■ **TASK DETAILS**
Begin at the line containing "(.seFillSlot n, [0x01], .running, c.fillSlot), (.seDrainSlot" in the entries below and end at the line containing "(.collAllred n, [0x50], .accepted, c.collBegin), (.collBcast"; transcribe that range exactly and nothing outside it.

+--

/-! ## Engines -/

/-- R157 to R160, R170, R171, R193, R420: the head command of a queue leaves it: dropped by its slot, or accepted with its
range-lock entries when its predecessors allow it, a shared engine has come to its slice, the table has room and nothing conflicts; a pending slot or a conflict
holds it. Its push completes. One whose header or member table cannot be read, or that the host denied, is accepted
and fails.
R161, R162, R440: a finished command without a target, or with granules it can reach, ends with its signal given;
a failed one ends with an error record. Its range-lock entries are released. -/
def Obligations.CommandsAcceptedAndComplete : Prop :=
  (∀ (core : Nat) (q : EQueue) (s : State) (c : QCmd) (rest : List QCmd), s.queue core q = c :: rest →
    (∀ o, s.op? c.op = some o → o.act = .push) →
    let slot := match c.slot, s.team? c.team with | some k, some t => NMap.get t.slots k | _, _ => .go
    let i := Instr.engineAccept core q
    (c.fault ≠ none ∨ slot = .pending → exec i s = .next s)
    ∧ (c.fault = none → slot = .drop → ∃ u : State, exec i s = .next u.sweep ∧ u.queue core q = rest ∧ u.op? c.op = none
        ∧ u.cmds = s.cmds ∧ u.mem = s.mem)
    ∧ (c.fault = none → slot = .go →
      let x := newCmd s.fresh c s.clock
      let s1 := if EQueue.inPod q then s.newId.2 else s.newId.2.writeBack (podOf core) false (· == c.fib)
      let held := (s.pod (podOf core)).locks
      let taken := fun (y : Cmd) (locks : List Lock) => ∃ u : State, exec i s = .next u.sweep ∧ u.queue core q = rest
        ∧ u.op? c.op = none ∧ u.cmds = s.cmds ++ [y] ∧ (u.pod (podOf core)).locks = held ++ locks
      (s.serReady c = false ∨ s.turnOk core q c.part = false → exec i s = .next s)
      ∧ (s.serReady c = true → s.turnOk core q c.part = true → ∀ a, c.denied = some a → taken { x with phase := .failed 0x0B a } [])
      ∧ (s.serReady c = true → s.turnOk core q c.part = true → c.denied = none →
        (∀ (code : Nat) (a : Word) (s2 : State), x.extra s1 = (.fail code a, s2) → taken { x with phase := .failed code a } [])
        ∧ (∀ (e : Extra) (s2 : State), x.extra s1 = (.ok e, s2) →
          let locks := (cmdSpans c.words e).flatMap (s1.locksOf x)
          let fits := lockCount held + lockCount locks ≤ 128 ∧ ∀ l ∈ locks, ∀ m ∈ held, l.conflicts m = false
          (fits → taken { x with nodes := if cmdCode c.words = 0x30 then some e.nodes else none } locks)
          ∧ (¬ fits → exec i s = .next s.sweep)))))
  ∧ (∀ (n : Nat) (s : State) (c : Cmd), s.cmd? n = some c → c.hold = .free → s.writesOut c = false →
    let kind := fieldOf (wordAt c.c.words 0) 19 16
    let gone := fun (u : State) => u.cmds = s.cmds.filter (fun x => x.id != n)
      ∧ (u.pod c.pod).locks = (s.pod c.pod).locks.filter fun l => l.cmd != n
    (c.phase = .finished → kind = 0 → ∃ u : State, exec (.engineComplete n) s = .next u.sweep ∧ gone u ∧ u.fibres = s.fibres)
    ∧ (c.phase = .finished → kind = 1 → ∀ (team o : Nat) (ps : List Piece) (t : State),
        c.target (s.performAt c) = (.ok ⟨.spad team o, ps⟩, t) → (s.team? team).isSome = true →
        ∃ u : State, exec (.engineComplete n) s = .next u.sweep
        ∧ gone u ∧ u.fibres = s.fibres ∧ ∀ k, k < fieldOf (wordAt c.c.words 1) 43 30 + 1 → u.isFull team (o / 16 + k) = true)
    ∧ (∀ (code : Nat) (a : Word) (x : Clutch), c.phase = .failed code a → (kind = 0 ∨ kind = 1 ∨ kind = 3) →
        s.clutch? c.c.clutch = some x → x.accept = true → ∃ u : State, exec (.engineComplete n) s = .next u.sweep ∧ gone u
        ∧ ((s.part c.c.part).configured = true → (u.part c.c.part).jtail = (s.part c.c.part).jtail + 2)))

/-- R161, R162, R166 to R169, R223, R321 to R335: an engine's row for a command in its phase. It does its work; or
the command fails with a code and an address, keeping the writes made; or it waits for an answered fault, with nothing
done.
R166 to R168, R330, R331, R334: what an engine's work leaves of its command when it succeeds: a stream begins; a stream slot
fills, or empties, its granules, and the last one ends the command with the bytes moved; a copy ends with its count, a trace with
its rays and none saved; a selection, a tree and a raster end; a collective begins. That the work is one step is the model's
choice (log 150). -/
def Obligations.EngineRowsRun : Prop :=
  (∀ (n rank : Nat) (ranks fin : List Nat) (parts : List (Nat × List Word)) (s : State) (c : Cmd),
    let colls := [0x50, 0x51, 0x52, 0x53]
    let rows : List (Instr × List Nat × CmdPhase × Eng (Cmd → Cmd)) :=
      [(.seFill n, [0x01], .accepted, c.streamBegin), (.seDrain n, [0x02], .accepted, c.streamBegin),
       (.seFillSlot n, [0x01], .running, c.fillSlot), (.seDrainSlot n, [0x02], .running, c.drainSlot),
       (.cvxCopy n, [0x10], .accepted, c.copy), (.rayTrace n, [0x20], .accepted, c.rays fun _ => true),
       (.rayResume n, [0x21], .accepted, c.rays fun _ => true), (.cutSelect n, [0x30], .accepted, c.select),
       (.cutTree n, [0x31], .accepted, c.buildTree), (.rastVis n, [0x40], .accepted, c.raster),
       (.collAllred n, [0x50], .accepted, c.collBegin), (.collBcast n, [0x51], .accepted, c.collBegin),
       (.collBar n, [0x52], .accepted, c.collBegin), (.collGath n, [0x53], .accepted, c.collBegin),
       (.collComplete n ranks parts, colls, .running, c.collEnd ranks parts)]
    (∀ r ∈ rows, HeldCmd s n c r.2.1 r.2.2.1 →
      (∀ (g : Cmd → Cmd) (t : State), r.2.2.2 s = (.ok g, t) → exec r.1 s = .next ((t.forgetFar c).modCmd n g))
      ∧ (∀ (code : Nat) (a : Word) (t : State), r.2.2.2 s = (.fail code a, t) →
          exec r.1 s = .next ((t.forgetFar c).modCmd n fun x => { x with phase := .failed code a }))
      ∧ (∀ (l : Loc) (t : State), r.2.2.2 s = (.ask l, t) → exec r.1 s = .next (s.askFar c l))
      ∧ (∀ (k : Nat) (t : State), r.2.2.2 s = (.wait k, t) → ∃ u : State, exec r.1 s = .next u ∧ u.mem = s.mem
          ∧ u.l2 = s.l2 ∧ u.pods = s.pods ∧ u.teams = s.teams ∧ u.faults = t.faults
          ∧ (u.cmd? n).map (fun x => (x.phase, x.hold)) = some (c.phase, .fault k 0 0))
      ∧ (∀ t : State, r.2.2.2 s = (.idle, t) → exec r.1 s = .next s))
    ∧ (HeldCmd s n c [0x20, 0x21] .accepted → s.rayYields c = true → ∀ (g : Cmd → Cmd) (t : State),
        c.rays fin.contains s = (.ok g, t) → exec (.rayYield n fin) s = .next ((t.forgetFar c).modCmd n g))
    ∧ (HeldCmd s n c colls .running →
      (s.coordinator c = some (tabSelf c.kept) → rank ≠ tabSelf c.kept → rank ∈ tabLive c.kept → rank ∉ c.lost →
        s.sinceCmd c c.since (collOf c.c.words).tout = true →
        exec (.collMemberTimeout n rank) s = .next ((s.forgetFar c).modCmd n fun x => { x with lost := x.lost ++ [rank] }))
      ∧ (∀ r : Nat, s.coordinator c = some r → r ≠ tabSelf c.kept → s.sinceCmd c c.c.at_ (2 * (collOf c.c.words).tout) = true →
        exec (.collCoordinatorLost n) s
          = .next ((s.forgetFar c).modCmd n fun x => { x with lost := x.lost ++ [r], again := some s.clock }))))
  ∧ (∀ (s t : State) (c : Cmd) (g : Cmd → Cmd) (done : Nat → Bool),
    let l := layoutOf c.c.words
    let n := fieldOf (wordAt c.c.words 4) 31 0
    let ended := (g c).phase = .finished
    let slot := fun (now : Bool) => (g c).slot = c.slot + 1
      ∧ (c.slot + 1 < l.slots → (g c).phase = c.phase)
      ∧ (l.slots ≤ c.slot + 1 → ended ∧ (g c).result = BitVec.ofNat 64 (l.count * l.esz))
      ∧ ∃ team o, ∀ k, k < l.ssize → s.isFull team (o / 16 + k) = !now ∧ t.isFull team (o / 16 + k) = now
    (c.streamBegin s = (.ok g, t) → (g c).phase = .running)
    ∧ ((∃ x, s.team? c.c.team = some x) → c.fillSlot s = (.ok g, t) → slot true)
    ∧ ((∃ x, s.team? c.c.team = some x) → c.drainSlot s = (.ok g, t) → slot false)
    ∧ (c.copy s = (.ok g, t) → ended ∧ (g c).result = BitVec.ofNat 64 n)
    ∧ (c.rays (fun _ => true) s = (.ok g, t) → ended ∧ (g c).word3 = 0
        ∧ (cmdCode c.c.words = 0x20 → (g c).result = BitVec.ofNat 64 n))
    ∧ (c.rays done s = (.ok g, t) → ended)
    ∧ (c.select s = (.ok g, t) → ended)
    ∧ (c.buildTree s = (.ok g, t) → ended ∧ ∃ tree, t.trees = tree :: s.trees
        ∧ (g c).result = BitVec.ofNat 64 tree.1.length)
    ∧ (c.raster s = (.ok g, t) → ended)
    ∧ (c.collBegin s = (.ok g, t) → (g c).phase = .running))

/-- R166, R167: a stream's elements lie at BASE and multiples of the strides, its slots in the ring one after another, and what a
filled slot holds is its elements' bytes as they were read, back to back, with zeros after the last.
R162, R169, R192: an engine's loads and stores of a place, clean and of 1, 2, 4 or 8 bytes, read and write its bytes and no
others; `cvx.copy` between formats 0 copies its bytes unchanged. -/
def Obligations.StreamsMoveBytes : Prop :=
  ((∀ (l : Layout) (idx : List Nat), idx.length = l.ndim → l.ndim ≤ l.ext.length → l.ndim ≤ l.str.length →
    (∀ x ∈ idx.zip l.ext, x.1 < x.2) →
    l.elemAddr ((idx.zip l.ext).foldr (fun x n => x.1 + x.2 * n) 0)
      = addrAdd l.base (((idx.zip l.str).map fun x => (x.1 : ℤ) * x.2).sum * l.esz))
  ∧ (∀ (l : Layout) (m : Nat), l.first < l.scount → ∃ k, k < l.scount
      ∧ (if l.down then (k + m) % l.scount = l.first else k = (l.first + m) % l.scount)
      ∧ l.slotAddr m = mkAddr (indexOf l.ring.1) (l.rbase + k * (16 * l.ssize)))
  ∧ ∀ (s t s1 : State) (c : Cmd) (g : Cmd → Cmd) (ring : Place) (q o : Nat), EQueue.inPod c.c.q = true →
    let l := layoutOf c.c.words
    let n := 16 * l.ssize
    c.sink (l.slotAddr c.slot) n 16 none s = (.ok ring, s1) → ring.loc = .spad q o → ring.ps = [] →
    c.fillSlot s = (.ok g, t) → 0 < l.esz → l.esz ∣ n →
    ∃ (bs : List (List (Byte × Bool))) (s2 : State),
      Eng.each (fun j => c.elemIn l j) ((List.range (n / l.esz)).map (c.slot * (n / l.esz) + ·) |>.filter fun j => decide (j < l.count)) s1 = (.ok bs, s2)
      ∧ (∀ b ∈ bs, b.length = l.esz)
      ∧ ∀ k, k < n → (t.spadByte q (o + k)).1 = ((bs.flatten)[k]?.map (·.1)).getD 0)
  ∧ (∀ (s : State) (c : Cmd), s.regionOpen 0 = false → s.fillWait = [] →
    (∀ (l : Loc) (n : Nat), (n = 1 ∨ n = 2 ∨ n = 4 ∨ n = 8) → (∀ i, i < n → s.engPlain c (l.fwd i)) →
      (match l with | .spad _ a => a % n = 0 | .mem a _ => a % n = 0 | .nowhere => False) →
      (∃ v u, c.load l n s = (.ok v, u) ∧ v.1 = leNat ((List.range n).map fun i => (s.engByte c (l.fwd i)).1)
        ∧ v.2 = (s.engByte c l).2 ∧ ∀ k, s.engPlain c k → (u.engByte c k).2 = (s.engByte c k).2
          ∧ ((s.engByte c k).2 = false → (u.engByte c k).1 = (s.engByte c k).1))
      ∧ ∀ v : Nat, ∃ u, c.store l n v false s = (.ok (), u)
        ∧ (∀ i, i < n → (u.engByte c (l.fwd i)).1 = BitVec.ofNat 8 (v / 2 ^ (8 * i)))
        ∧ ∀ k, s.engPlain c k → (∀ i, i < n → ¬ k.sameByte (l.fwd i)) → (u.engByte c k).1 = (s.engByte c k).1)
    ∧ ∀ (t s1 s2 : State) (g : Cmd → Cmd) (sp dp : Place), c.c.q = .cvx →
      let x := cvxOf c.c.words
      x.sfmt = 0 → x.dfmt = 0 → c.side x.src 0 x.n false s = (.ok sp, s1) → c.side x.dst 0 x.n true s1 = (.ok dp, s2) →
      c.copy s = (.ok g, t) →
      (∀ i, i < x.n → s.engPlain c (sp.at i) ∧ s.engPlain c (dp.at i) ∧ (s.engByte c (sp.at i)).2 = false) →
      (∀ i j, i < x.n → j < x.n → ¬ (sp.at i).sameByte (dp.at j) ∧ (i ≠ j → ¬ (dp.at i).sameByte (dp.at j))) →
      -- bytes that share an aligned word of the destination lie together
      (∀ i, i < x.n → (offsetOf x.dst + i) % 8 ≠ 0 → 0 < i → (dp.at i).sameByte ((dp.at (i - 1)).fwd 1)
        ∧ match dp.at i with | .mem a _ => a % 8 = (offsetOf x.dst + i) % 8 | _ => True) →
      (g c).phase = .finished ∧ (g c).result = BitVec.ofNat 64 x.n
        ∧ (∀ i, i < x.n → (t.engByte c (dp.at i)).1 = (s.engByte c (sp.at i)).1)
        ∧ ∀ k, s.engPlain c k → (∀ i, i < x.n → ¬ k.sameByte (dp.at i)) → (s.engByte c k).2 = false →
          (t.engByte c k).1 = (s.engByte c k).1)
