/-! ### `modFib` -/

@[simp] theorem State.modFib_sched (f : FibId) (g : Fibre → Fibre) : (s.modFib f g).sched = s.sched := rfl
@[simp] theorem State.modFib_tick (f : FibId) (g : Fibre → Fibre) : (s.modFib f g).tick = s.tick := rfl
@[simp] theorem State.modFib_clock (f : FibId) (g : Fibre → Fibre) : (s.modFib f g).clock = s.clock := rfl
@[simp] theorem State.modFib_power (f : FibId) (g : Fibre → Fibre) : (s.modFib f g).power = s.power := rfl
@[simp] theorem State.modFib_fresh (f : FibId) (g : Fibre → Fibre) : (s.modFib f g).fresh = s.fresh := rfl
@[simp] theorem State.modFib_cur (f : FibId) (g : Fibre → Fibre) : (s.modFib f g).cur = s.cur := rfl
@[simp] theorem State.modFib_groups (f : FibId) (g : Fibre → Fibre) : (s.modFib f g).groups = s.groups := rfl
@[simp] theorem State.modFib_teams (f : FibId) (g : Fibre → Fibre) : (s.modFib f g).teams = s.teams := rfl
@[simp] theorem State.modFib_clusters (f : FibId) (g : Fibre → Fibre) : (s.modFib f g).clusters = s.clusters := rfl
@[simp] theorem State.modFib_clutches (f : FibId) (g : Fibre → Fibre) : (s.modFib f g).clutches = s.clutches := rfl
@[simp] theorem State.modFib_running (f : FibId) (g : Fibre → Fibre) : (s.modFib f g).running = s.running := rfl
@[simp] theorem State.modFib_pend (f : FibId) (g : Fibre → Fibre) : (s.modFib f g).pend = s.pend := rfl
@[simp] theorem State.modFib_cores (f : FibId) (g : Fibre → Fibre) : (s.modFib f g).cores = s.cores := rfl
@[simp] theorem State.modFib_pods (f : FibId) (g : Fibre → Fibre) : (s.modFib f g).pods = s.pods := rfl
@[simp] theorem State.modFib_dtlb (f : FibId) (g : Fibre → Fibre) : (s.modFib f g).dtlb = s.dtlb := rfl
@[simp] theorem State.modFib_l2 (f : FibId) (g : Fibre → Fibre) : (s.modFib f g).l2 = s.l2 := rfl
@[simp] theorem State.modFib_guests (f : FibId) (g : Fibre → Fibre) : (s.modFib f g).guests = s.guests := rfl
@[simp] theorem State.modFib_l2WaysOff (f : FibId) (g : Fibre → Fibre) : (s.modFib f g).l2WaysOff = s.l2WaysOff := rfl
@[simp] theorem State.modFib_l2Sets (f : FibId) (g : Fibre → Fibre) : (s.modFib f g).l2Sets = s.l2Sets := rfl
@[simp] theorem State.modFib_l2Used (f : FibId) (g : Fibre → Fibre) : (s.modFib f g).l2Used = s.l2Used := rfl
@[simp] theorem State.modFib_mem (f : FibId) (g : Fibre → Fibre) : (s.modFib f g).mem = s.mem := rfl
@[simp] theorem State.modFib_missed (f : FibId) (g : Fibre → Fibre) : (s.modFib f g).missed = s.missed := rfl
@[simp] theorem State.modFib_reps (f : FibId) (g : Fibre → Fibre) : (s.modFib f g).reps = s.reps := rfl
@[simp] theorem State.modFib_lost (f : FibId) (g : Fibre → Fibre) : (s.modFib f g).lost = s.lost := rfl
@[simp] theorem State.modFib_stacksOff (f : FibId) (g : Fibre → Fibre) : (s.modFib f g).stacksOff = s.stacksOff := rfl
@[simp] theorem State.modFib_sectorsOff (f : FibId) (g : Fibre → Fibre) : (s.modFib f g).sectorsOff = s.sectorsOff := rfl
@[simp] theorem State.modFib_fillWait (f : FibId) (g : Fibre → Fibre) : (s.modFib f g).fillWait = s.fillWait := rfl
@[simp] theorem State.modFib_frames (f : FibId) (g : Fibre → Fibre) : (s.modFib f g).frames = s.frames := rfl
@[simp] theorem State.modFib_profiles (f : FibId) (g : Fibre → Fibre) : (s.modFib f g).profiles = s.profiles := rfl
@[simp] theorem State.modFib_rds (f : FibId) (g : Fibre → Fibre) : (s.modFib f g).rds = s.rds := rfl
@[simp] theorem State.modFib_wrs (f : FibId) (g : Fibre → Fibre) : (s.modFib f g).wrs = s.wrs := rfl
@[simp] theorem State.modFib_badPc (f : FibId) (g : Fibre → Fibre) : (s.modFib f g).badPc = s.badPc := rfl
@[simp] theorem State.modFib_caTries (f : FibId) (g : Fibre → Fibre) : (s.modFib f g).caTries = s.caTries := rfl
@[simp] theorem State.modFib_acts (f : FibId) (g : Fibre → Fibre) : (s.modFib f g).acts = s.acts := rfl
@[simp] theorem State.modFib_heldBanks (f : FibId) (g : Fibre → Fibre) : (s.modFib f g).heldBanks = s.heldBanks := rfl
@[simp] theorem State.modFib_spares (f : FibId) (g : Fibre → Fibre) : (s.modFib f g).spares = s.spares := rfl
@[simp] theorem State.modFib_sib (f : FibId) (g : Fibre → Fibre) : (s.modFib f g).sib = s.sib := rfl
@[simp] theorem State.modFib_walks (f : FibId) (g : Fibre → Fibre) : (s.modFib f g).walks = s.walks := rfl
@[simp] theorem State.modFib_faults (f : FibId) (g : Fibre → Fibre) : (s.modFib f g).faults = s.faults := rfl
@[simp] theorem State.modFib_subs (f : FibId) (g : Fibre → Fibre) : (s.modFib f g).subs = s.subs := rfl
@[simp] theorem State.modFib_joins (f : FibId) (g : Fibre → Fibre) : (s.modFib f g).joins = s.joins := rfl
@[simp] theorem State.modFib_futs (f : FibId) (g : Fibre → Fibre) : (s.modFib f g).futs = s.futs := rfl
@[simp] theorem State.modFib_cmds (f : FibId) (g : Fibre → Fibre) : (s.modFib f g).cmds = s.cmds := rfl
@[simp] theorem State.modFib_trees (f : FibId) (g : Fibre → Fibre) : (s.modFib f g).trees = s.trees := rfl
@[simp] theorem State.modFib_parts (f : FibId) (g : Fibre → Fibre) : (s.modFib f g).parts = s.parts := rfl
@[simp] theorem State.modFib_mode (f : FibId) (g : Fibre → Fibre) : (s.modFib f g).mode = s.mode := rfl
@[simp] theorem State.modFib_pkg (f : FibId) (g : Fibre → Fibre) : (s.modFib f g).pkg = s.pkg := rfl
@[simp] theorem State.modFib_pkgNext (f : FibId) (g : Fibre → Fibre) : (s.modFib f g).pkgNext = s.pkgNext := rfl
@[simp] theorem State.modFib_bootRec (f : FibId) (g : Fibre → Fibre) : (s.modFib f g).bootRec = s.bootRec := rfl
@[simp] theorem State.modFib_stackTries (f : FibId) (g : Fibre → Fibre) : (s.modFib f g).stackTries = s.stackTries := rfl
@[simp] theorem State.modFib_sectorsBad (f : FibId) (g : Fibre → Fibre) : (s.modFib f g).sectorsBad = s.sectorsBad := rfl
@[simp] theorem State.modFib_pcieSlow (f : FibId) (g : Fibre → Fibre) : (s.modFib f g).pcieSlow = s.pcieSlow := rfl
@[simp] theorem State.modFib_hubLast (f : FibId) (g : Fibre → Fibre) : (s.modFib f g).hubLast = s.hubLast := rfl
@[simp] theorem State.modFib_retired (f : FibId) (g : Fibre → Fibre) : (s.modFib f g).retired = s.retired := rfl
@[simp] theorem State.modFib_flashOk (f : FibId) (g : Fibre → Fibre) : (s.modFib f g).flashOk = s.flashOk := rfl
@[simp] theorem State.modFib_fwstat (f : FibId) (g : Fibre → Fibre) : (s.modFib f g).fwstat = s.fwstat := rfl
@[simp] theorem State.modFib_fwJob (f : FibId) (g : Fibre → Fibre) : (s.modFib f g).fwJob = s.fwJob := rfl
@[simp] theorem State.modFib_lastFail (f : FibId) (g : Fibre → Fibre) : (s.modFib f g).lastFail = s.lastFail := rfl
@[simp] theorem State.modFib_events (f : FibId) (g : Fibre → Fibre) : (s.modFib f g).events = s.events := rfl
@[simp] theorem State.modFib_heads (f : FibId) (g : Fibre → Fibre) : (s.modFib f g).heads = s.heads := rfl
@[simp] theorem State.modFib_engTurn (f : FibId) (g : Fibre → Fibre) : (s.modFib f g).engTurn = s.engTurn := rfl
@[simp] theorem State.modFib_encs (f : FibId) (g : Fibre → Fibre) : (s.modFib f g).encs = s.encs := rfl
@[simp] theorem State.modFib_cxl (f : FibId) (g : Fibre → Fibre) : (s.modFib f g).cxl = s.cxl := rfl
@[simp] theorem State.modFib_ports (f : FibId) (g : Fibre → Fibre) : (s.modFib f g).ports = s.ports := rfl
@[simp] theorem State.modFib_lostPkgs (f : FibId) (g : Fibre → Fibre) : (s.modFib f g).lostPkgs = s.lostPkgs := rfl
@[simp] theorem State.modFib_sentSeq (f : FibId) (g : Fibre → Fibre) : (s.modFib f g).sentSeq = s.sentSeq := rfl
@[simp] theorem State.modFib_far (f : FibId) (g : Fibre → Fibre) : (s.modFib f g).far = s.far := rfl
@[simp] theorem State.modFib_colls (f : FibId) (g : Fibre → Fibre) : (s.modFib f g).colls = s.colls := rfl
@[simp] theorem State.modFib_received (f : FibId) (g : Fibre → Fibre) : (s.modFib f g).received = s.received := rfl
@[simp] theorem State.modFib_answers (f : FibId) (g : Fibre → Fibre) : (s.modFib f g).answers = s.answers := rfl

+--

■ **SOLUTION TO THIS EXERCISE**
       (.seFillSlot n, [0x01], .running, c.fillSlot), (.seDrainSlot n, [0x02], .running, c.drainSlot),
       (.cvxCopy n, [0x10], .accepted, c.copy), (.rayTrace n, [0x20], .accepted, c.rays fun _ => true),
       (.rayResume n, [0x21], .accepted, c.rays fun _ => true), (.cutSelect n, [0x30], .accepted, c.select),
       (.cutTree n, [0x31], .accepted, c.buildTree), (.rastVis n, [0x40], .accepted, c.raster),
       (.collAllred n, [0x50], .accepted, c.collBegin), (.collBcast n, [0x51], .accepted, c.collBegin),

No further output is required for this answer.